1) note worthy on the sacle of the Imperium, or in other words, the scale of the Milky Way.
2) of the 154 human inhabited planets in the Calxian sector (a region barely notable on a map of the Imperium) there are 34 Hive worlds (with populations many thousands of times greater than ours) and 10 Forge worlds. 

The Imperium is hardly describable on its entire scale, so looking at only those worlds mentioned is not accurate for getting a sense of its scale. 



> Both of these are completly inexhuastable resource of Military Power. You can easily make million more Dorids or 100K more Clones in a few months time. Add this to whole Alien/Human Population and now you have numbers rivalling Imperium.


That is simply utterly untrue. Droids require numerous materials for their construction as well as dedicated facilities for that construction. Unless Star Wars has mineral replicators than Droids are not anywhere near an inexhaustible resources. This is even more true of Clones which must be cloned, fed, raised, trained and equipped. All of this is not coming from no where. The planets of Star Wars are not capable of sustaining or even creating a war on the truly galactic scale that the Imperium fights on a daily basis. They don`t have the man power, the resources or the facilities dedicated to war the the Imperium can bring to bear. Even divided and fractured as it is the Imperium has endured 2000 years of constant warfare from all angles. Star Wars, with its civil relations and generally self-sustaining planets cannot hope to compete with the Imperium in any kind of full-scale long-term war.


----------



## gen.ahab (Dec 22, 2009)

MEQinc said:


> The problem with that statement is that marines wear sealed armour, which thus prevents access by the virus. Those marines who`s armour did not seal, or was breached by damage died to the virus. Luke does not wear sealed, self-regulating armour on all occasions, nor indeed in any instance that I am aware of. Being badass is not enough to prevent your very cells from dieing.


No, but the ability to make a force barrier does.


----------



## Doelago (Nov 29, 2009)

Since this has again begun to make sense, I have returned...

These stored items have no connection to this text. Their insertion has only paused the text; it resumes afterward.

-- ==== Sys2Proof/Tests/Slice0.lean ====
section
/-! SUPPORT. Tests of the model against spec/95_test_vectors.md and the encodings of spec/30_encoding.md, and for
every statement with hypotheses a state that meets them, clause by clause. -/

namespace Sys2Proof.Tests

open Sys2Proof Sys2Proof.Machine

/-! ### Small states -/

/-- The state a step leads to, if it answers one. -/
def nextOf (o : Host.Outcome State Fault Refusal) : Option State :=
  match o with
  | .next s => some s
  | .fault _ => none
  | .refused _ => none

/-- The state a step leads to, or the one it started from. -/
def after (n : Nat) (s : State) : State := (nextOf (stepN n s)).getD s

/-- After reset, with a command word and a text in CIN. -/
def withText (w : CommandWord) (cs : List Code) : State :=
  { State.reset with cmd := w, cin := Memory.setSeq [] 0 cs, cinLen := cs.length }

/-- After reset, with a command word and digits in DIG. -/
def withDigits (w : CommandWord) (ds : List Digit) : State :=
  { State.reset with cmd := w, dig := Memory.setSeq [] 0 ds, digLen := ds.length }

/-- A call running in FRONT. -/
def inFront (s : State) : State := { s with st := .busy, stage := .front }

/-- A call running in BACK. -/
def inBack (s : State) : State := { s with st := .busy, stage := .back }

/-- With one move of the host to make. -/
def hostDoes (m : HostMove) (s : State) : State := { s with pending := [m] }

/-- An instance whose three buffers hold `n` elements. -/
def sized (n : Nat) (s : State) : State := { s with caps := { cin := some n, dig := some n, cout := some n } }

/-- The digits of `'A'`, 1000001 (95_test_vectors.md S1). -/
def digitsOfA : List Digit := [true, false, false, false, false, false, true]

/-! ### What is no command word -/

theorem test_command_word_above_three_bits_ill_formed : commandWordWf 8 = false := by decide

theorem test_largest_command_word_well_formed : commandWordWf 7 = true := by decide

theorem test_byte_above_command_word_refused : decode [0b00001000#8] = .error .bitAboveCommandWord := by rfl

theorem test_no_bytes_refused : decode [] = .error .noBytes := by rfl

theorem test_table_word_above_command_word_refused : decodeTableWord 8 0x86 = none := by decide

/-! ### Every command word of spec/30_encoding.md R82 and R83, bit by bit: BE, FE, DIR -/

theorem test_decode_tobin : decodeTableWord 8 0b00000010 = some .tobin := by decide

theorem test_decode_rldec : decodeTableWord 8 0b00000011 = some .rldec := by decide

theorem test_decode_rlenc : decodeTableWord 8 0b00000100 = some .rlenc := by decide

theorem test_decode_totxt : decodeTableWord 8 0b00000101 = some .totxt := by decide

theorem test_decode_enc : decodeTableWord 8 0b00000110 = some .enc := by decide

theorem test_decode_dec : decodeTableWord 8 0b00000111 = some .dec := by decide

theorem test_decode_reserved_encode_direction : decodeTableWord 8 0b00000000 = some (.reserved false) := by decide

theorem test_decode_reserved_decode_direction : decodeTableWord 8 0b00000001 = some (.reserved true) := by decide

/-! ### One step of each command (values from spec/95_test_vectors.md) -/

/-- 2.1, CIN 41: seven digits 1000001. -/
theorem test_tobin_step_of_A :
    (nextOf (exec .tobin (inFront (withText 0b010#3 [0x41#8])))).map (fun t => (t.digText, t.ip, t.st)) =
      some (digitsOfA, 1, .busy) := by decide

/-- 2.1, CIN 80: the smallest code out of range. -/
theorem test_tobin_step_of_80 :
    (nextOf (exec .tobin (inFront (withText 0b010#3 [0x80#8])))).map (fun t => (t.status, t.digLen)) =
      some (0x0E#5, 0) := by decide

/-- 2.2, DIG 1000001: one character 41. -/
theorem test_totxt_step_of_A :
    (nextOf (exec .totxt (inBack (withDigits 0b101#3 digitsOfA)))).map (fun t => (t.cout, t.coutLen, t.digLen)) =
      some ([(0, 0x41#8)], 1, 7) := by decide

/-- 2.2, DIG 0: InvalidLength, the host's digit kept. -/
theorem test_totxt_step_of_one_digit :
    (nextOf (exec .totxt (inBack (withDigits 0b101#3 [false])))).map (fun t => (t.status, t.digLen)) =
      some (0x0A#5, 1) := by decide

/-- 2.3, DIG 0: `"00 0"`. -/
theorem test_rlenc_step_of_first_zero :
    (nextOf (exec .rlenc (inBack (withDigits 0b100#3 [false])))).map (fun t => (t.cout, t.prev)) =
      some ([(0, 0x30#8), (1, 0x30#8), (2, 0x20#8), (3, 0x30#8)], false) := by decide

/-- 2.3, DIG 01 after its first digit: `" 0 0"` more. -/
theorem test_rlenc_step_of_changed_digit :
    (nextOf (exec .rlenc { inBack (withDigits 0b100#3 [false, true]) with ip := 1 })).map
      (fun t => (t.cout, t.prev)) =
      some ([(0, 0x20#8), (1, 0x30#8), (2, 0x20#8), (3, 0x30#8)], true) := by decide

/-- 42_runlength_decode.md R155: `'0'` in G appends the token's bit. -/
theorem test_rldec_step_of_filler :
    (nextOf (exec .rldec { inFront (withText 0b011#3 [0x30#8]) with ds := .g, tb := true })).map
      (fun t => (t.digText, t.ds)) = some ([true], .r) := by decide

/-- S3: the character a (61) is refused. -/
theorem test_rldec_step_of_other_character :
    (nextOf (exec .rldec { inFront (withText 0b011#3 [0x61#8]) with ds := .r })).map (fun t => t.status) =
      some 0x06#5 := by decide

/-- R185: the end of the text takes ENC to its back end. -/
theorem test_enc_step_at_end_of_text :
    (nextOf (exec .enc { inFront (withText 0b110#3 [0x41#8]) with ip := 1 })).map
      (fun t => (t.stage, t.ip, t.st)) = some (.back, 0, .busy) := by decide

/-- R186: the end of the digits ends ENC with none left. -/
theorem test_enc_step_at_end_of_digits :
    (nextOf (exec .enc { inBack (withDigits 0b110#3 [true]) with ip := 1 })).map
      (fun t => (t.digLen, t.status)) = some (0, 0x02#5) := by decide

/-- S4: one digit is no whole group, and DEC leaves none. -/
theorem test_dec_step_of_one_digit :
    (nextOf (exec .dec (inBack (withDigits 0b111#3 [false])))).map (fun t => (t.status, t.digLen)) =
      some (0x0A#5, 0) := by decide

/-- R157: a cipher text that ends inside a first field is malformed. -/
theorem test_dec_step_at_end_in_first_field :
    (nextOf (exec .dec { inFront (withText 0b111#3 [0x30#8]) with ip := 1, ds := .p1 })).map
      (fun t => t.status) = some 0x06#5 := by decide

/-- 2.8: a reserved command ends at GO with IllegalCommand, the host's digits kept. -/
theorem test_reserved_go :
    (nextOf (exec (.reserved true) (withDigits 0b001#3 [true]))).map (fun t => (t.status, t.digLen)) =
      some (0x12#5, 1) := by decide

/-- S1, at the function level. -/
theorem test_encode_of_A : encodeText [0x41#8] = .ok [0x30#8, 0x20#8, 0x30#8, 0x20#8, 0x30#8, 0x30#8, 0x20#8,
    0x30#8, 0x30#8, 0x30#8, 0x30#8, 0x30#8, 0x20#8, 0x30#8, 0x20#8, 0x30#8] := by rfl

/-- S4, at the function level. -/
theorem test_decode_of_one_zero : decodeText [0x30#8, 0x30#8, 0x20#8, 0x30#8] = .error .invalidLength := by rfl

/-- A word placed after reset runs in the very next step: ENC starts a call. -/
theorem test_placed_word_runs_next :
    (nextOf (step (State.reset.withFetchWord 8 0b110))).map (fun t => (t.cmd, t.st, t.stage)) =
      some (0b110#3, .busy, .front) := by decide

/-- 93_implementation_defined.md U7: six elements have no room for the seven digits of a character. -/
theorem test_tobin_step_without_room :
    step (sized 6 (inFront (withText 0b010#3 [0x41#8]))) = .refused .capacityExceeded := by rfl

/-- 93_implementation_defined.md U7: CIN_LEN is not written above its capacity. -/
theorem test_length_above_capacity_refused :
    step (sized 4 (hostDoes (.writeCinLen 5) State.reset)) = .refused .capacityExceeded := by rfl

/-! ### States that meet the hypotheses of the statements -/

/-- A running call in unbounded buffers, and in buffers with room for exactly one more step. -/
theorem witness_EveryCommandAnswersANextState :
    State.reset.st ≠ .busy ∧
    ((inFront State.reset).caps.dig.fits ((inFront State.reset).digLen + Config.W) = true ∧
      (inFront State.reset).caps.cout.fits ((inFront State.reset).coutLen + 5) = true) ∧
    (let s := sized 7 (inFront (withText 0b010#3 [0x41#8]))
     s.st = .busy ∧ s.caps.dig.fits (s.digLen + Config.W) = true ∧ s.caps.cout.fits (s.coutLen + 5) = true) ∧
    exec .tobin (sized 6 (inFront (withText 0b010#3 [0x41#8]))) = .refused .capacityExceeded :=
  ⟨by decide, by decide, by decide, rfl⟩

/-- A platform reset during a call. -/
theorem witness_PlatformResetAbandonsTheCall :
    (hostDoes .platformReset (inFront State.reset)).pending = [.platformReset] := by decide

theorem witness_DecodeAndEncodeAgree : ∀ i : Instr, i.wf = true := by
  intro i; cases i <;> rfl

/-- The smallest and the largest byte that is no command word. -/
theorem witness_OtherBytesAreNoCommand : 8 ≤ (0x08#8).toNat ∧ 8 ≤ (0xFF#8).toNat := by decide

theorem witness_StepRunsTheCommandInCmd :
    ((inFront State.reset).st = .busy ∧ (inFront State.reset).pending = []) ∧
    ((hostDoes .awaitNotBusy (inFront State.reset)).st = .busy ∧
      (hostDoes .awaitNotBusy (inFront State.reset)).pending = [.awaitNotBusy]) ∧
    ((hostDoes .blockTurn (inFront State.reset)).st = .busy ∧
      (hostDoes .blockTurn (inFront State.reset)).pending = [.blockTurn]) ∧
    ((hostDoes (.writeCtrl 1#1) State.reset).st ≠ .busy ∧ (1#1 : BitVec 1).getLsbD 0 = true ∧
      (hostDoes (.writeCtrl 1#1) State.reset).pending = [.writeCtrl 1#1]) ∧
    decodeTableWord 8 0b110 = some .enc := by decide

theorem witness_BlockRestsBetweenCalls :
    (State.reset.st ≠ .busy ∧ State.reset.pending = []) ∧
    ((hostDoes .awaitNotBusy State.reset).st ≠ .busy ∧
      (hostDoes .awaitNotBusy State.reset).pending = [.awaitNotBusy]) ∧
    ((hostDoes .blockTurn State.reset).st ≠ .busy ∧
      (hostDoes .blockTurn State.reset).pending = [.blockTurn]) := by decide

/-- A GO write between calls; a command of each of the three cases; no call running. -/
theorem witness_GoTransition :
    (1#1 : BitVec 1).getLsbD 0 = true ∧
    ((hostDoes (.writeCtrl 1#1) State.reset).pending = [.writeCtrl 1#1] ∧
      (hostDoes (.writeCtrl 1#1) State.reset).st ≠ .busy) ∧
    ((Instr.reserved true).control.fe = false ∧ (Instr.reserved true).control.be = false) ∧
    Instr.tobin.control.fe = true ∧ (Instr.rlenc.control.fe = false ∧ Instr.rlenc.control.be = true) := by decide

/-- After a failed call, as after reset, no call runs. -/
theorem witness_ReservedCommandEndsAtGo :
    State.reset.st ≠ .busy ∧ (State.reset.fail Instr.enc.control .characterOutOfRange).st ≠ .busy := by decide

/-- The largest code in range, with room for exactly its digits, and the smallest code out of range. -/
theorem witness_TobinCharacterStep :
    (let s := inFront (withText 0b010#3 [0x7F#8])
     s.st = .busy ∧ s.stage = .front ∧ s.ip < s.cinLen ∧ (s.cinAt s.ip).toNat < 2 ^ Config.W ∧
      s.caps.dig.fits (s.digLen + Config.W) = true ∧ (sized 7 s).caps.dig.fits (s.digLen + Config.W) = true) ∧
    (let s := inFront (withText 0b110#3 [0x80#8])
     s.st = .busy ∧ s.stage = .front ∧ s.ip < s.cinLen ∧ 2 ^ Config.W ≤ (s.cinAt s.ip).toNat) := by decide

/-- Six digits, no digits, seven digits with room for their character, and the end after a first group. -/
theorem witness_TotxtStep :
    (let s := inBack (withDigits 0b101#3 (List.replicate 6 true))
     s.st = .busy ∧ s.stage = .back ∧ s.ip = 0 ∧ s.digLen % Config.W ≠ 0) ∧
    (let s := inBack (withDigits 0b101#3 [])
     ¬(s.ip = 0 ∧ s.digLen % Config.W ≠ 0) ∧ s.ip * Config.W = s.digLen) ∧
    (let s := inBack (withDigits 0b101#3 digitsOfA)
     ¬(s.ip = 0 ∧ s.digLen % Config.W ≠ 0) ∧ s.ip * Config.W ≠ s.digLen ∧
      (sized 1 s).caps.cout.fits (s.coutLen + 1) = true) ∧
    (let s : State := { inBack (withDigits 0b111#3 digitsOfA) with ip := 1 }
     ¬(s.ip = 0 ∧ s.digLen % Config.W ≠ 0) ∧ s.ip * Config.W = s.digLen) := by decide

> or 100K more Clones in a few months time


:laugh: 

That would be the most fucked up thing in the history of the galaxy! You see, in that time they would be unable to get the proper training, meaning that they are fucked up shits. Secondly they would all die in a few years time since their gene acceleration process would have been fucked over really hard to make them adults in a couple of months.


----------



## Ultra111 (Jul 9, 2009)

Gree said:


> I claim nothing supporting either side yet. I'm simply pointing out the futility of asking a question on a board that is naturally going to be biased to one side. This board is naturally filled with 40k fans.
> 
> I mean, your argument is riddled with errors but I'm not going to bother arguing against you because this is a 40k forum and the outcome of the debate is a pre-decided outcome. Arguing otherwise would be an uphill battle.
> 
> If you want a true, objective debate against SW fans who are well versed in both series then go to a neutral forum and do that. Otherwise it's just an ego-stroking exercise for your fandom. I know places that would take apart your arguments and _annihilate_ it completely.


I don't know if someone else has already said this as I can't be arsed to look through every single post, but on a recent vs thread of astartes vs jedi (I think it was) the majority said Jedi would win.

Sort of puts what you said off course.


----------



## Warlock in Training (Jun 10, 2008)

MEQinc said:


> One would assume that in the collision of galaxies required to make this fight possible each galaxy maintains that which functions in its universe. So Jedi get to keep the force and 40k gets to keep the Warp, or else the whole thing becomes pointless. Now assuming that the Warp will function the same way in the Star Wars galaxy the same way it does here then Jedi and even clones would be equally as capable of killing daemons as their 40k counter-parts with two crucial differences. 1) the denizens of Star Wars do not know how the warp and daemons function and thus will be caught unprepared for their sudden arrivals and seeming invulnerability. 2) daemons are primarily vulnerable to beliefs. If you shoot at one and have faith that it will die it is more likely to do so. The Imperium teems with faith, it`s army is one of fanatics. Star Wars does not have the same reliance on faith and while that will generally be a plus it will likely hamper them in combat against daemons.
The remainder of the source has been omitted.